Problem details:
Write out the listing below exactly, beginning at its first line and ending with the line that contains "refine Sound.opt_ite ?_ (Sound.opt_none _)".

Data for processing:

-- ==== Sys2Proof/Laws/SoundDevice.lean ====
section
/-! SUPPORT. What the shared operations of the ports, units, hosts and steps keep (Laws/Sound.lean): one lemma per operation, by the file that defines it. -/

namespace Sys2Proof.Machine

/-! ## Machine/Intake.lean -/

theorem Sound.header {s0 s : State} (hs : Sound s0 s) (p : Fin 16) (h : HeaderCond) : Sound.opt s0 (s.header p h) := by
  unfold State.header
  refine Sound.opt_ite ?_ (Sound.opt_none _)
  split
  · exact Sound.opt_some hs
  · exact Sound.opt_some (hs.bump ..)
  · exact Sound.opt_none _

theorem Sound.updFlow {s0 s : State} (hs : Sound s0 s) (p : Fin 16) : Sound s0 (s.updFlow p) := by
  unfold State.updFlow
  repeat' with_reducible first | exact hs | apply Sound.modPort

theorem Sound.updFlows {s0 s : State} (hs : Sound s0 s) : Sound s0 (s.updFlows) := by
  unfold State.updFlows
  repeat' with_reducible first | assumption | apply Sound.updFlow | refine Sound.each (fun _ _ _ => ?_) _ _ ?_

theorem Sound.judgePort {s0 s : State} (hs : Sound s0 s) (ref : Nat) (p : Fin 16) : Sound s0 (s.judgePort ref p) := by
  unfold State.judgePort
  dsimp -failIfUnchanged only
  repeat' first | with_reducible exact hs | with_reducible apply Sound.setPort | with_reducible apply Sound.notice | split

theorem Sound.coherenceOnce {s0 s : State} (hs : Sound s0 s) : Sound s0 (s.coherenceOnce) := by
  unfold State.coherenceOnce
  dsimp -failIfUnchanged only
  repeat' first
    | with_reducible assumption | with_reducible apply Sound.judgePort | with_reducible refine Sound.each (fun _ _ _ => ?_) _ _ ?_ | split
    | with_reducible refine Sound.put ?_ rfl rfl rfl rfl rfl rfl

theorem Sound.coherence {s0 s : State} (hs : Sound s0 s) : Sound s0 (s.coherence) := by
  unfold State.coherence
  repeat' with_reducible first | assumption | apply Sound.coherenceOnce | refine Sound.each (fun _ _ _ => ?_) _ _ ?_

theorem Sound.noteHorizon {s0 s : State} (hs : Sound s0 s) : Sound s0 (s.noteHorizon) := by
  unfold State.noteHorizon
  repeat' first | with_reducible exact hs | split | with_reducible refine Sound.put ?_ rfl rfl rfl rfl rfl rfl

theorem Sound.horizonMoved {s0 s : State} (hs : Sound s0 s) : Sound s0 (s.horizonMoved) := by
  unfold State.horizonMoved
  repeat' with_reducible first | exact hs | apply Sound.coherence | apply Sound.noteHorizon

theorem Sound.settleExclude {s0 s : State} (hs : Sound s0 s) : Sound s0 (s.settleExclude) := by
  unfold State.settleExclude
  dsimp -failIfUnchanged only
  repeat' with_reducible first | exact hs | apply Sound.horizonMoved | refine Sound.put ?_ rfl rfl rfl rfl rfl rfl

theorem Sound.portOff {s0 s : State} (hs : Sound s0 s) (p : Fin 16) : Sound s0 (s.portOff p) := by
  unfold State.portOff
  repeat' with_reducible first | exact hs | apply Sound.setFld | apply Sound.modPort | apply Sound.horizonMoved | apply Sound.ite

theorem Sound.portUp {s0 s : State} (hs : Sound s0 s) (p : Fin 16) : Sound s0 (s.portUp p) := by
  unfold State.portUp
  dsimp -failIfUnchanged only
  repeat' with_reducible first | exact hs | apply Sound.setFld | apply Sound.modPort | apply Sound.updFlow | apply Sound.ite

theorem Sound.intakeMismatch {s0 s : State} (hs : Sound s0 s) (p : Fin 16) (stage : Nat) : Sound s0 (s.intakeMismatch p stage) := by
  unfold State.intakeMismatch
  dsimp -failIfUnchanged only
  repeat' with_reducible first | exact hs | apply Sound.portOff | apply Sound.modPort | apply Sound.bump | apply Sound.deviceFault

theorem Sound.headerLost {s0 s : State} (hs : Sound s0 s) (p : Fin 16) (h : HeaderCond) : Sound s0 (s.headerLost p h) := by
  unfold State.headerLost
  repeat' with_reducible first | exact hs | apply Sound.bump | apply Sound.modPort | apply Sound.ite

theorem Sound.statusBlock {s0 s : State} (hs : Sound s0 s) (p : Fin 16) (payload : List Byte) : Sound s0 (s.statusBlock p payload) := by
  unfold State.statusBlock
  repeat' with_reducible first | assumption | apply Sound.setReg | refine Sound.each (fun _ _ _ => ?_) _ _ ?_

theorem Sound.eventPacket {s0 s : State} (hs : Sound s0 s) (p : Fin 16) (crcOk : Bool) (payload : List Byte) :
    Sound s0 (s.eventPacket p crcOk payload) := by
  unfold State.eventPacket
  dsimp -failIfUnchanged only
  repeat' with_reducible first | exact hs | apply Sound.bump | apply Sound.modPort | apply Sound.ite

theorem Sound.meetStamp {s0 s : State} (hs : Sound s0 s) (p : Fin 16) (stamp : Nat) : Sound s0 (s.meetStamp p stamp) := by
  unfold State.meetStamp
  dsimp -failIfUnchanged only
  repeat' first
    | with_reducible exact hs | with_reducible apply Sound.modPort | with_reducible apply Sound.bump | with_reducible apply Sound.horizonMoved
    | split

theorem Sound.refractory {s0 s : State} (hs : Sound s0 s) (p : Fin 16) (e : Event) : Sound s0 (s.refractory p e).1 := by
  unfold State.refractory
  dsimp only
  repeat' first | with_reducible exact hs | with_reducible apply Sound.bump | with_reducible apply Sound.modPort | split

theorem Sound.filterEvent {s0 s : State} (hs : Sound s0 s) (p : Fin 16) (e : Event) : Sound s0 (s.filterEvent p e) := by
  unfold State.filterEvent
  have h1 := (hs.bump (inkP p 0x040) 1).modPort p fun x => { x with events := x.events + 1 }
  exact .ite (h1.bump ..) (.ite ((h1.refractory ..).modPort ..) (h1.refractory ..))

theorem Sound.gate {s0 s : State} (hs : Sound s0 s) (p : Fin 16) (e : Event) : Sound s0 (s.gate p e) := by
  unfold State.gate
  dsimp -failIfUnchanged only
  repeat' with_reducible first | exact hs | apply Sound.modPort | apply Sound.bump | apply Sound.filterEvent | apply Sound.ite

theorem Sound.releasePort {s0 s : State} (hs : Sound s0 s) (p : Fin 16) : Sound s0 (s.releasePort p) := by
  unfold State.releasePort
  dsimp -failIfUnchanged only
  repeat' with_reducible first | assumption | apply Sound.modPort | apply Sound.gate | refine Sound.each (fun _ _ _ => ?_) _ _ ?_

theorem Sound.releaseHeld {s0 s : State} (hs : Sound s0 s) : Sound s0 (s.releaseHeld) := by
  unfold State.releaseHeld
  repeat' with_reducible first | assumption | apply Sound.releasePort | refine Sound.each (fun _ _ _ => ?_) _ _ ?_

theorem Sound.pix {s0 s : State} (hs : Sound s0 s) (p : Fin 16) (e : Event) : Sound s0 (s.pix p e) := by
  unfold State.pix
  repeat' with_reducible first | exact hs | apply Sound.bump | apply Sound.gate | apply Sound.ite

theorem Sound.intoLane {s0 s : State} (hs : Sound s0 s) (p : Fin 16) (l : List OutItem) : Sound s0 (s.intoLane p l) := by
  unfold State.intoLane
  repeat' with_reducible first | exact hs | apply Sound.modPort

theorem Sound.mapEvent {s0 s : State} (hs : Sound s0 s) (p : Fin 16) (e : Event) : Sound s0 (s.mapEvent p e) := by
  unfold State.mapEvent
  repeat' first | with_reducible exact hs | with_reducible apply Sound.bump | with_reducible apply Sound.intoLane | split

Answer to the exercise:
-- ==== Sys2Proof/Laws/SoundDevice.lean ====
section
/-! SUPPORT. What the shared operations of the ports, units, hosts and steps keep (Laws/Sound.lean): one lemma per operation, by the file that defines it. -/

namespace Sys2Proof.Machine

/-! ## Machine/Intake.lean -/

theorem Sound.header {s0 s : State} (hs : Sound s0 s) (p : Fin 16) (h : HeaderCond) : Sound.opt s0 (s.header p h) := by
  unfold State.header
  refine Sound.opt_ite ?_ (Sound.opt_none _)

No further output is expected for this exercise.